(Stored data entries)

-- ==== Sys2Proof/Machine/IndexRandomDisplayKeypad.lean ====
section
/-! DEFINITION. Load address register, random, draw, clear and the keypad skips
(42_index_random_display_keypad.md). -/

namespace Sys2Proof.Machine

/-- `LD I, nnn` (42_index_random_display_keypad.md R120). -/
def execLdINnn (nnn : BitVec 12) (s : State) : Host.Outcome State Fault Refusal :=
  .next { s with i := addrImm nnn }.advance

/-- `RND Vx, kk`: one answer of the random source is taken, whatever `kk` (42_index_random_display_keypad.md R121). -/
def execRndVxKk (x : RegIx) (kk : Byte) (s : State) : Host.Outcome State Fault Refusal :=
  .next ((rngAnswer s).2.setReg x ((rngAnswer s).1 &&& kk)).advance

/-- The effect of a draw whose sprite rows have been read: the blend, then `VF` takes the collision bit
(42_index_random_display_keypad.md R122). -/
def drawRows (x y : RegIx) (rows : List Byte) (s : State) : State :=
  { s with display := (xorBlit s.display (s.reg x) (s.reg y) rows).1 }.setReg Config.flagReg
    (boolToBit (xorBlit s.display (s.reg x) (s.reg y) rows).2)

/-- `DRW Vx, Vy, n` (42_index_random_display_keypad.md R122). -/
def execDrwVxVyN (x y : RegIx) (n : BitVec 4) (s : State) : Host.Outcome State Fault Refusal :=
  completeOrFault s <|
    match s.mem.readBlock (s.effectiveAddress 0) n.toNat with
    | .error e => .error e
    | .ok rows => .ok (drawRows x y rows s).advance

/-- `CLS` (42_index_random_display_keypad.md R123). -/
def execCls (s : State) : Host.Outcome State Fault Refusal :=
  .next { s with display := clearedGrid }.advance

/-- `SKP Vx` (42_index_random_display_keypad.md R124). -/
def execSkpVx (x : RegIx) (s : State) : Host.Outcome State Fault Refusal :=
  .next ((heldAnswer s (lowDigit (s.reg x))).2.skipIf (heldAnswer s (lowDigit (s.reg x))).1)

/-- `SKNP Vx` (42_index_random_display_keypad.md R125). -/
def execSknpVx (x : RegIx) (s : State) : Host.Outcome State Fault Refusal :=
  .next ((heldAnswer s (lowDigit (s.reg x))).2.skipIf (!(heldAnswer s (lowDigit (s.reg x))).1))

end Sys2Proof.Machine
end

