-- ==== Sys2Proof/Machine/TimerIndexMemoryKeywait.lean ====
section
/-! DEFINITION. Timer access, address arithmetic, memory transfer and wait-for-key
(43_timer_index_memory_keywait.md). -/

namespace Sys2Proof.Machine

/-- `LD Vx, DT` (43_timer_index_memory_keywait.md R135). -/
def execLdVxDt (x : RegIx) (s : State) : Host.Outcome State Fault Refusal :=
  .next (s.setReg x s.dt).advance

/-- `LD DT, Vx` (43_timer_index_memory_keywait.md R136). -/
def execLdDtVx (x : RegIx) (s : State) : Host.Outcome State Fault Refusal :=
  .next { s with dt := s.reg x }.advance

/-- `LD ST, Vx` (43_timer_index_memory_keywait.md R137). -/
def execLdStVx (x : RegIx) (s : State) : Host.Outcome State Fault Refusal :=
  .next { s with st := s.reg x }.advance

/-- `ADD I, Vx`: all 16 bits are kept, no flag (43_timer_index_memory_keywait.md R138). -/
def execAddIVx (x : RegIx) (s : State) : Host.Outcome State Fault Refusal :=
  .next { s with i := s.i + (s.reg x).zeroExtend 16 }.advance

/-- `LD F, Vx`: glyph `d` is at `5 * d` (43_timer_index_memory_keywait.md R140). -/
def execLdFVx (x : RegIx) (s : State) : Host.Outcome State Fault Refusal :=
  .next { s with i := BitVec.ofNat 16 (glyphSize * (lowDigit (s.reg x)).toNat) }.advance

/-- The three decimal digits of a byte, hundreds first (43_timer_index_memory_keywait.md R141). -/
def bcdDigits (b : Byte) : List Byte :=
  [BitVec.ofNat 8 (b.toNat / 100), BitVec.ofNat 8 (b.toNat / 10 % 10), BitVec.ofNat 8 (b.toNat % 10)]

/-- Bytes stored from `I` upward, then `PC + 2`; nothing of it on a fault (20_memory.md R49). -/
def storeAtI (bs : List Byte) (s : State) : Host.Outcome State Fault Refusal :=
  completeOrFault s <|
    match s.mem.writeBlock (s.effectiveAddress 0) bs with
    | .error e => .error e
    | .ok m => .ok { s with mem := m }.advance

/-- `LD B, Vx` (43_timer_index_memory_keywait.md R141). -/
def execLdBVx (x : RegIx) (s : State) : Host.Outcome State Fault Refusal :=
  storeAtI (bcdDigits (s.reg x)) s

/-- `LD [I], Vx` (43_timer_index_memory_keywait.md R142). -/
def execLdIndIVx (x : RegIx) (s : State) : Host.Outcome State Fault Refusal :=
  storeAtI (s.regsUpTo x) s

/-- `LD Vx, [I]` (43_timer_index_memory_keywait.md R143). -/
def execLdVxIndI (x : RegIx) (s : State) : Host.Outcome State Fault Refusal :=
  completeOrFault s <|
    match s.mem.readBlock (s.effectiveAddress 0) (x.toNat + 1) with
    | .error e => .error e
    | .ok bs => .ok (s.setRegsFrom 0 bs).advance

/-- `LD Vx, K`, the step that fetches it: a key completes it, no key starts the wait
(43_timer_index_memory_keywait.md R144). -/
def execLdVxK (x : RegIx) (s : State) : Host.Outcome State Fault Refusal :=
  .next <|
    match (eventAnswer s).1 with
    | some k => (eventAnswer s).2.deliverKey x k
    | none => { (eventAnswer s).2 with mode := .awaitingKey x }

end Sys2Proof.Machine
end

[EXERCISE INSTRUCTIONS]
Send back an exact copy of only the lines from the line with "def execLdDtVx (x" up to and including the line with "st := s.reg" in the data above.

[SOLUTION TO THIS EXERCISE]
def execLdDtVx (x : RegIx) (s : State) : Host.Outcome State Fault Refusal :=
  .next { s with dt := s.reg x }.advance

/-- `LD ST, Vx` (43_timer_index_memory_keywait.md R137). -/
def execLdStVx (x : RegIx) (s : State) : Host.Outcome State Fault Refusal :=
  .next { s with st := s.reg x }.advance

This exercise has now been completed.